Reputation:
I'm producing plain-text files. I do not use ASCII/ANSI but UTF-8 encoding, since the year is 2020 and not 1995. Unicode/UTF-8
is very well established now and it would be madness to assume no UTF-8 support these days.
At the same time, I have a feeling that plain-text files (.txt)
are associated with ANSI/ASCII
encoding, as in, because it's so primitive-looking it must also be primitive in the encoding it uses.
However, I wish to use all kinds of Unicode characters, and not just be limited to the basic ANSI/ASCII
ones.
Since plain-text has no metadata like HTML does, there is (beknownst to me) no way to tell the reader that this .txt
uses Unicode/UTF-8
, and from what I have learned, you cannot detect
it reliably but have to make "educated guesses".

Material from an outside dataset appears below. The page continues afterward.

/-- ETH_PACKET_RECEIVE (R337); a frame that is none of the transport is dropped. -/
def execEthPacketReceive (p : EthPacket) (s : State) : Host.Outcome State Fault Refusal :=
  stepIf (decide (p.qp < 4096) && !s.plane.halt && framed p && !s.qpFenced p.qp) s (s.receive p)

end Sys2Proof.Machine
end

I have seen people add .utf8
to the end of text files before, but this seems kind of ugly and I strongly question how widespread support for this is...
Should I do this?
test.txt.utf8
Whenever the .txt file is using UTF-8? Or will it just make it even harder for people to open them with no actual benefit in terms of detecting it as UTF-8?
Upvotes: 1
Views: 2316
Reputation: 37215
You do not elaborate on the use case of the text files you generate, but actually the "way to tell the reader that this .txt uses Unicode/UTF-8" is the Byte Order Mark at the beginning of the text file. By the way it is represented in actual bytes, it tells the reader which Unicode encoding to use to read the file.
From the Unicode FAQ:
Bytes Encoding Form
00 00 FE FF UTF-32, big-endian
FF FE 00 00 UTF-32, little-endian
FE FF UTF-16, big-endian
FF FE UTF-16, little-endian
EF BB BF UTF-8
Upvotes: 0